Mr. Speaker, Sir, allow me to move an amendment to the amended Motion as put to us by the Senate Majority Leader. I beg to move:- THAT, the Motion be amended by deleting the whole of Clause 4. This is for the following reasons: If you look at our own Constitution, Section 2(5) says that the general rules of international law shall form part of the law of Kenya. If you look at Section 143(4), it says that the immunity of the President under this Article shall not extend to a crime for which the President may be prosecuted under any treaty to which Kenya is party and which prohibits such immunity. Mr. Speaker, Sir, we are climbing the tree from the top. We should climb the tree from the bottom. Even if we pass the Motion as put to us by the Senate Leader of Majority---
Order, Sen. (Dr.) Machage. Is it possible to climb from the top?
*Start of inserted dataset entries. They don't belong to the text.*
-- ==== Sys2Proof/Laws/State.lean ====
section
/-! SUPPORT. One lemma per field per update of the shared operations, true by unfolding one record update. -/

namespace Sys2Proof.Machine

@[simp] theorem raise_vram (f : Fault) (s : State) : (raise f s).vram = s.vram := rfl
@[simp] theorem raise_st (f : Fault) (s : State) : (raise f s).st = s.st := rfl
@[simp] theorem raise_env (f : Fault) (s : State) : (raise f s).env = s.env := rfl
@[simp] theorem raise_disp (f : Fault) (s : State) : (raise f s).disp = s.disp := rfl
@[simp] theorem raise_dec (f : Fault) (s : State) : (raise f s).dec = s.dec := rfl
@[simp] theorem raise_queue (f : Fault) (s : State) : (raise f s).queue = s.queue := rfl
@[simp] theorem raise_xferIn (f : Fault) (s : State) : (raise f s).xferIn = s.xferIn := rfl
@[simp] theorem raise_xferOut (f : Fault) (s : State) : (raise f s).xferOut = s.xferOut := rfl
@[simp] theorem raise_gpuread (f : Fault) (s : State) : (raise f s).gpuread = s.gpuread := rfl
@[simp] theorem raise_tim (f : Fault) (s : State) : (raise f s).tim = s.tim := rfl
@[simp] theorem raise_halted (f : Fault) (s : State) : (raise f s).halted = some f := rfl
@[simp] theorem raise_events (f : Fault) (s : State) : (raise f s).events = s.events := rfl
@[simp] theorem raise_outputs (f : Fault) (s : State) : (raise f s).outputs = s.outputs := rfl
@[simp] theorem raise_mainMem (f : Fault) (s : State) : (raise f s).mainMem = s.mainMem := rfl
@[simp] theorem raise_inByCpu (f : Fault) (s : State) : (raise f s).inByCpu = s.inByCpu := rfl
@[simp] theorem raise_outByCpu (f : Fault) (s : State) : (raise f s).outByCpu = s.outByCpu := rfl
@[simp] theorem raise_draws (f : Fault) (s : State) : (raise f s).draws = s.draws := rfl

@[simp] theorem enqueue_vram (j : Job) (s : State) : (enqueue j s).vram = s.vram := rfl
@[simp] theorem enqueue_st (j : Job) (s : State) : (enqueue j s).st = s.st := rfl
@[simp] theorem enqueue_env (j : Job) (s : State) : (enqueue j s).env = s.env := rfl
@[simp] theorem enqueue_disp (j : Job) (s : State) : (enqueue j s).disp = s.disp := rfl
@[simp] theorem enqueue_dec (j : Job) (s : State) : (enqueue j s).dec = s.dec := rfl
@[simp] theorem enqueue_queue (j : Job) (s : State) : (enqueue j s).queue = s.queue ++ [j] := rfl
@[simp] theorem enqueue_xferIn (j : Job) (s : State) : (enqueue j s).xferIn = s.xferIn := rfl
@[simp] theorem enqueue_xferOut (j : Job) (s : State) : (enqueue j s).xferOut = s.xferOut := rfl
@[simp] theorem enqueue_gpuread (j : Job) (s : State) : (enqueue j s).gpuread = s.gpuread := rfl
@[simp] theorem enqueue_tim (j : Job) (s : State) : (enqueue j s).tim = s.tim := rfl
@[simp] theorem enqueue_halted (j : Job) (s : State) : (enqueue j s).halted = s.halted := rfl
@[simp] theorem enqueue_events (j : Job) (s : State) : (enqueue j s).events = s.events := rfl
@[simp] theorem enqueue_outputs (j : Job) (s : State) : (enqueue j s).outputs = s.outputs := rfl
@[simp] theorem enqueue_mainMem (j : Job) (s : State) : (enqueue j s).mainMem = s.mainMem := rfl
@[simp] theorem enqueue_inByCpu (j : Job) (s : State) : (enqueue j s).inByCpu = s.inByCpu := rfl
@[simp] theorem enqueue_outByCpu (j : Job) (s : State) : (enqueue j s).outByCpu = s.outByCpu := rfl
@[simp] theorem enqueue_draws (j : Job) (s : State) : (enqueue j s).draws = s.draws := rfl

@[simp] theorem emit_vram (o : Output) (s : State) : (emit o s).vram = s.vram := rfl
@[simp] theorem emit_st (o : Output) (s : State) : (emit o s).st = s.st := rfl
@[simp] theorem emit_env (o : Output) (s : State) : (emit o s).env = s.env := rfl
@[simp] theorem emit_disp (o : Output) (s : State) : (emit o s).disp = s.disp := rfl
@[simp] theorem emit_dec (o : Output) (s : State) : (emit o s).dec = s.dec := rfl
@[simp] theorem emit_queue (o : Output) (s : State) : (emit o s).queue = s.queue := rfl
@[simp] theorem emit_xferIn (o : Output) (s : State) : (emit o s).xferIn = s.xferIn := rfl
@[simp] theorem emit_xferOut (o : Output) (s : State) : (emit o s).xferOut = s.xferOut := rfl
@[simp] theorem emit_gpuread (o : Output) (s : State) : (emit o s).gpuread = s.gpuread := rfl
@[simp] theorem emit_tim (o : Output) (s : State) : (emit o s).tim = s.tim := rfl
@[simp] theorem emit_halted (o : Output) (s : State) : (emit o s).halted = s.halted := rfl
@[simp] theorem emit_events (o : Output) (s : State) : (emit o s).events = s.events := rfl
@[simp] theorem emit_outputs (o : Output) (s : State) : (emit o s).outputs = o :: s.outputs := rfl
@[simp] theorem emit_mainMem (o : Output) (s : State) : (emit o s).mainMem = s.mainMem := rfl
@[simp] theorem emit_inByCpu (o : Output) (s : State) : (emit o s).inByCpu = s.inByCpu := rfl
@[simp] theorem emit_outByCpu (o : Output) (s : State) : (emit o s).outByCpu = s.outByCpu := rfl
@[simp] theorem emit_draws (o : Output) (s : State) : (emit o s).draws = s.draws := rfl

@[simp] theorem clearReadyCmd_vram (s : State) : (clearReadyCmd s).vram = s.vram := rfl
@[simp] theorem clearReadyCmd_st (s : State) : (clearReadyCmd s).st = { s.st with readyCmd := false } := rfl
@[simp] theorem clearReadyCmd_env (s : State) : (clearReadyCmd s).env = s.env := rfl
@[simp] theorem clearReadyCmd_disp (s : State) : (clearReadyCmd s).disp = s.disp := rfl
@[simp] theorem clearReadyCmd_dec (s : State) : (clearReadyCmd s).dec = s.dec := rfl
@[simp] theorem clearReadyCmd_queue (s : State) : (clearReadyCmd s).queue = s.queue := rfl
@[simp] theorem clearReadyCmd_xferIn (s : State) : (clearReadyCmd s).xferIn = s.xferIn := rfl
@[simp] theorem clearReadyCmd_xferOut (s : State) : (clearReadyCmd s).xferOut = s.xferOut := rfl
@[simp] theorem clearReadyCmd_gpuread (s : State) : (clearReadyCmd s).gpuread = s.gpuread := rfl
@[simp] theorem clearReadyCmd_tim (s : State) : (clearReadyCmd s).tim = s.tim := rfl
@[simp] theorem clearReadyCmd_halted (s : State) : (clearReadyCmd s).halted = s.halted := rfl
@[simp] theorem clearReadyCmd_events (s : State) : (clearReadyCmd s).events = s.events := rfl
@[simp] theorem clearReadyCmd_outputs (s : State) : (clearReadyCmd s).outputs = s.outputs := rfl
@[simp] theorem clearReadyCmd_mainMem (s : State) : (clearReadyCmd s).mainMem = s.mainMem := rfl
@[simp] theorem clearReadyCmd_inByCpu (s : State) : (clearReadyCmd s).inByCpu = s.inByCpu := rfl
@[simp] theorem clearReadyCmd_outByCpu (s : State) : (clearReadyCmd s).outByCpu = s.outByCpu := rfl
@[simp] theorem clearReadyCmd_draws (s : State) : (clearReadyCmd s).draws = s.draws := rfl

@[simp] theorem settle_vram (b : Bool) (s : State) : (settle b s).vram = s.vram := rfl
@[simp] theorem settle_st (b : Bool) (s : State) : (settle b s).st = { s.st with readyCmd := if s.dec = .idle then true else s.st.readyCmd } := rfl
@[simp] theorem settle_env (b : Bool) (s : State) : (settle b s).env = s.env := rfl
@[simp] theorem settle_disp (b : Bool) (s : State) : (settle b s).disp = s.disp := rfl
@[simp] theorem settle_dec (b : Bool) (s : State) : (settle b s).dec = s.dec := rfl
@[simp] theorem settle_queue (b : Bool) (s : State) : (settle b s).queue = s.queue := rfl
@[simp] theorem settle_xferIn (b : Bool) (s : State) : (settle b s).xferIn = s.xferIn := rfl
@[simp] theorem settle_xferOut (b : Bool) (s : State) : (settle b s).xferOut = s.xferOut := rfl
@[simp] theorem settle_gpuread (b : Bool) (s : State) : (settle b s).gpuread = s.gpuread := rfl
@[simp] theorem settle_tim (b : Bool) (s : State) : (settle b s).tim = s.tim := rfl
@[simp] theorem settle_halted (b : Bool) (s : State) : (settle b s).halted = s.halted := rfl
@[simp] theorem settle_events (b : Bool) (s : State) : (settle b s).events = s.events := rfl
@[simp] theorem settle_outputs (b : Bool) (s : State) : (settle b s).outputs = s.outputs := rfl
@[simp] theorem settle_mainMem (b : Bool) (s : State) : (settle b s).mainMem = s.mainMem := rfl
@[simp] theorem settle_inByCpu (b : Bool) (s : State) : (settle b s).inByCpu = (b && inDataPhase s) := rfl
@[simp] theorem settle_outByCpu (b : Bool) (s : State) : (settle b s).outByCpu = s.outByCpu := rfl
@[simp] theorem settle_draws (b : Bool) (s : State) : (settle b s).draws = s.draws := rfl

@[simp] theorem copyCpuVram_vram (o : CopyXfer) (s : State) : (copyCpuVram o s).vram = s.vram := rfl
@[simp] theorem copyCpuVram_st (o : CopyXfer) (s : State) : (copyCpuVram o s).st = s.st := rfl
@[simp] theorem copyCpuVram_env (o : CopyXfer) (s : State) : (copyCpuVram o s).env = s.env := rfl
@[simp] theorem copyCpuVram_disp (o : CopyXfer) (s : State) : (copyCpuVram o s).disp = s.disp := rfl
@[simp] theorem copyCpuVram_dec (o : CopyXfer) (s : State) : (copyCpuVram o s).dec = s.dec := rfl
@[simp] theorem copyCpuVram_queue (o : CopyXfer) (s : State) : (copyCpuVram o s).queue = s.queue := rfl
@[simp] theorem copyCpuVram_xferIn (o : CopyXfer) (s : State) : (copyCpuVram o s).xferIn = some (startXfer o) := rfl
@[simp] theorem copyCpuVram_xferOut (o : CopyXfer) (s : State) : (copyCpuVram o s).xferOut = s.xferOut := rfl
@[simp] theorem copyCpuVram_gpuread (o : CopyXfer) (s : State) : (copyCpuVram o s).gpuread = s.gpuread := rfl
@[simp] theorem copyCpuVram_tim (o : CopyXfer) (s : State) : (copyCpuVram o s).tim = s.tim := rfl
@[simp] theorem copyCpuVram_halted (o : CopyXfer) (s : State) : (copyCpuVram o s).halted = s.halted := rfl
@[simp] theorem copyCpuVram_events (o : CopyXfer) (s : State) : (copyCpuVram o s).events = s.events := rfl
@[simp] theorem copyCpuVram_outputs (o : CopyXfer) (s : State) : (copyCpuVram o s).outputs = s.outputs := rfl
@[simp] theorem copyCpuVram_mainMem (o : CopyXfer) (s : State) : (copyCpuVram o s).mainMem = s.mainMem := rfl
@[simp] theorem copyCpuVram_inByCpu (o : CopyXfer) (s : State) : (copyCpuVram o s).inByCpu = s.inByCpu := rfl
@[simp] theorem copyCpuVram_outByCpu (o : CopyXfer) (s : State) : (copyCpuVram o s).outByCpu = s.outByCpu := rfl
@[simp] theorem copyCpuVram_draws (o : CopyXfer) (s : State) : (copyCpuVram o s).draws = s.draws := rfl

@[simp] theorem copyVramCpu_vram (o : CopyXfer) (s : State) : (copyVramCpu o s).vram = s.vram := rfl
@[simp] theorem copyVramCpu_st (o : CopyXfer) (s : State) : (copyVramCpu o s).st = { s.st with readySend := true } := rfl
@[simp] theorem copyVramCpu_env (o : CopyXfer) (s : State) : (copyVramCpu o s).env = s.env := rfl
@[simp] theorem copyVramCpu_disp (o : CopyXfer) (s : State) : (copyVramCpu o s).disp = s.disp := rfl
@[simp] theorem copyVramCpu_dec (o : CopyXfer) (s : State) : (copyVramCpu o s).dec = s.dec := rfl
@[simp] theorem copyVramCpu_queue (o : CopyXfer) (s : State) : (copyVramCpu o s).queue = s.queue := rfl
@[simp] theorem copyVramCpu_xferIn (o : CopyXfer) (s : State) : (copyVramCpu o s).xferIn = s.xferIn := rfl
@[simp] theorem copyVramCpu_xferOut (o : CopyXfer) (s : State) : (copyVramCpu o s).xferOut = some (startXfer o) := rfl
@[simp] theorem copyVramCpu_gpuread (o : CopyXfer) (s : State) : (copyVramCpu o s).gpuread = s.gpuread := rfl
@[simp] theorem copyVramCpu_tim (o : CopyXfer) (s : State) : (copyVramCpu o s).tim = s.tim := rfl
@[simp] theorem copyVramCpu_halted (o : CopyXfer) (s : State) : (copyVramCpu o s).halted = s.halted := rfl
@[simp] theorem copyVramCpu_events (o : CopyXfer) (s : State) : (copyVramCpu o s).events = s.events := rfl
@[simp] theorem copyVramCpu_outputs (o : CopyXfer) (s : State) : (copyVramCpu o s).outputs = s.outputs := rfl
@[simp] theorem copyVramCpu_mainMem (o : CopyXfer) (s : State) : (copyVramCpu o s).mainMem = s.mainMem := rfl
@[simp] theorem copyVramCpu_inByCpu (o : CopyXfer) (s : State) : (copyVramCpu o s).inByCpu = s.inByCpu := rfl
@[simp] theorem copyVramCpu_outByCpu (o : CopyXfer) (s : State) : (copyVramCpu o s).outByCpu = false := rfl
@[simp] theorem copyVramCpu_draws (o : CopyXfer) (s : State) : (copyVramCpu o s).draws = s.draws := rfl

@[simp] theorem live_raise (f : Fault) (s : State) : live (raise f s) = false := rfl
@[simp] theorem live_enqueue (j : Job) (s : State) : live (enqueue j s) = live s := rfl
@[simp] theorem live_emit (o : Output) (s : State) : live (emit o s) = live s := rfl
@[simp] theorem live_clearReadyCmd (s : State) : live (clearReadyCmd s) = live s := rfl
@[simp] theorem live_settle (b : Bool) (s : State) : live (settle b s) = live s := rfl
@[simp] theorem live_copyCpuVram (o : CopyXfer) (s : State) : live (copyCpuVram o s) = live s := rfl
@[simp] theorem live_copyVramCpu (o : CopyXfer) (s : State) : live (copyVramCpu o s) = live s := rfl

theorem live_iff (s : State) : live s = true ↔ s.halted = none := by
  simp [live]

theorem live_eq_false_iff (s : State) : live s = false ↔ ∃ f, s.halted = some f := by
  cases h : s.halted <;> simp [live, h]

@[simp] theorem live_mk (v st e d dc q xi xo g t ev o m a b n) :
    live ⟨v, st, e, d, dc, q, xi, xo, g, t, none, ev, o, m, a, b, n⟩ = true := rfl

@[simp] theorem andThen_refused (e : Refusal) (f : State → Result) : andThen (.refused e) f = .refused e := rfl
@[simp] theorem andThen_fault (e : Fault) (f : State → Result) : andThen (.fault e) f = .fault e := rfl
theorem andThen_live {s : State} (h : live s = true) (f : State → Result) : andThen (.next s) f = f s := by
  simp [andThen, h]
theorem andThen_dead {s : State} (h : live s = false) (f : State → Result) : andThen (.next s) f = .next s := by
  simp [andThen, h]

/-- Everything `andThen` can answer with a next state: the first part stopped on a fault, or both ran. -/
theorem andThen_next {o : Result} {f : State → Result} {t : State} (h : andThen o f = .next t) :
    (o = .next t ∧ live t = false) ∨ ∃ s, o = .next s ∧ live s = true ∧ f s = .next t := by
  cases o with
  | fault e => simp at h
  | refused e => simp at h
  | next s =>
    cases hl : live s with
    | true => rw [andThen_live hl] at h; exact .inr ⟨s, rfl, hl, h⟩
    | false => rw [andThen_dead hl] at h; cases h; exact .inl ⟨rfl, hl⟩

theorem andThen_assoc (o : Result) (f g : State → Result) :
    andThen (andThen o f) g = andThen o (fun s => andThen (f s) g) := by
  cases o with
  | fault e => rfl
  | refused e => rfl
  | next s =>
    cases hl : live s with
    | true => simp [andThen_live hl]
    | false => simp [andThen_dead hl]

end Sys2Proof.Machine
end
Exactly, because it is not possible. Our own Constitution will still hold our people in The Hague. That is the truth. Whereas we would wish not to punish any Kenyan, what we are doing now is actually adding fuel to the fire that is already burning our two heads. We are irritating the prosecution process at The Hague. We are doing it at the wrong time and let me be quoted later when you will already have made this mistake. Parts 1, 2, 3 and 4 of Section 143 are clear that the President cannot be touched by the court. It is in the computer and it is being read by everybody. Why are we alerting them to this? Why are we putting Hon. Ruto and Hon. Kenyatta into problems by making an unwise move? Why now? Think about it. Think critically about it. Even if we said that we pass this Motion, it would not come into effect until after 12 months from now. What would have happened? I think in this House, there are some people who are pretending that they support the President and the Deputy President but actually they want to burn them. Hon. Ruto and I opposed the draft constitution because of this process and nobody listened. Today, the Seconder of the Motion did not prohibit herself from actually nearly trying to say that Ruto is there by right. The HANSARD can say the truth about it. That is the truth. Let us not propel our two brothers to be convicted because The Hague Court will think that Kenyans are not interested. Let the law follow its course. I beg to move and ask Sen. Hassan to second.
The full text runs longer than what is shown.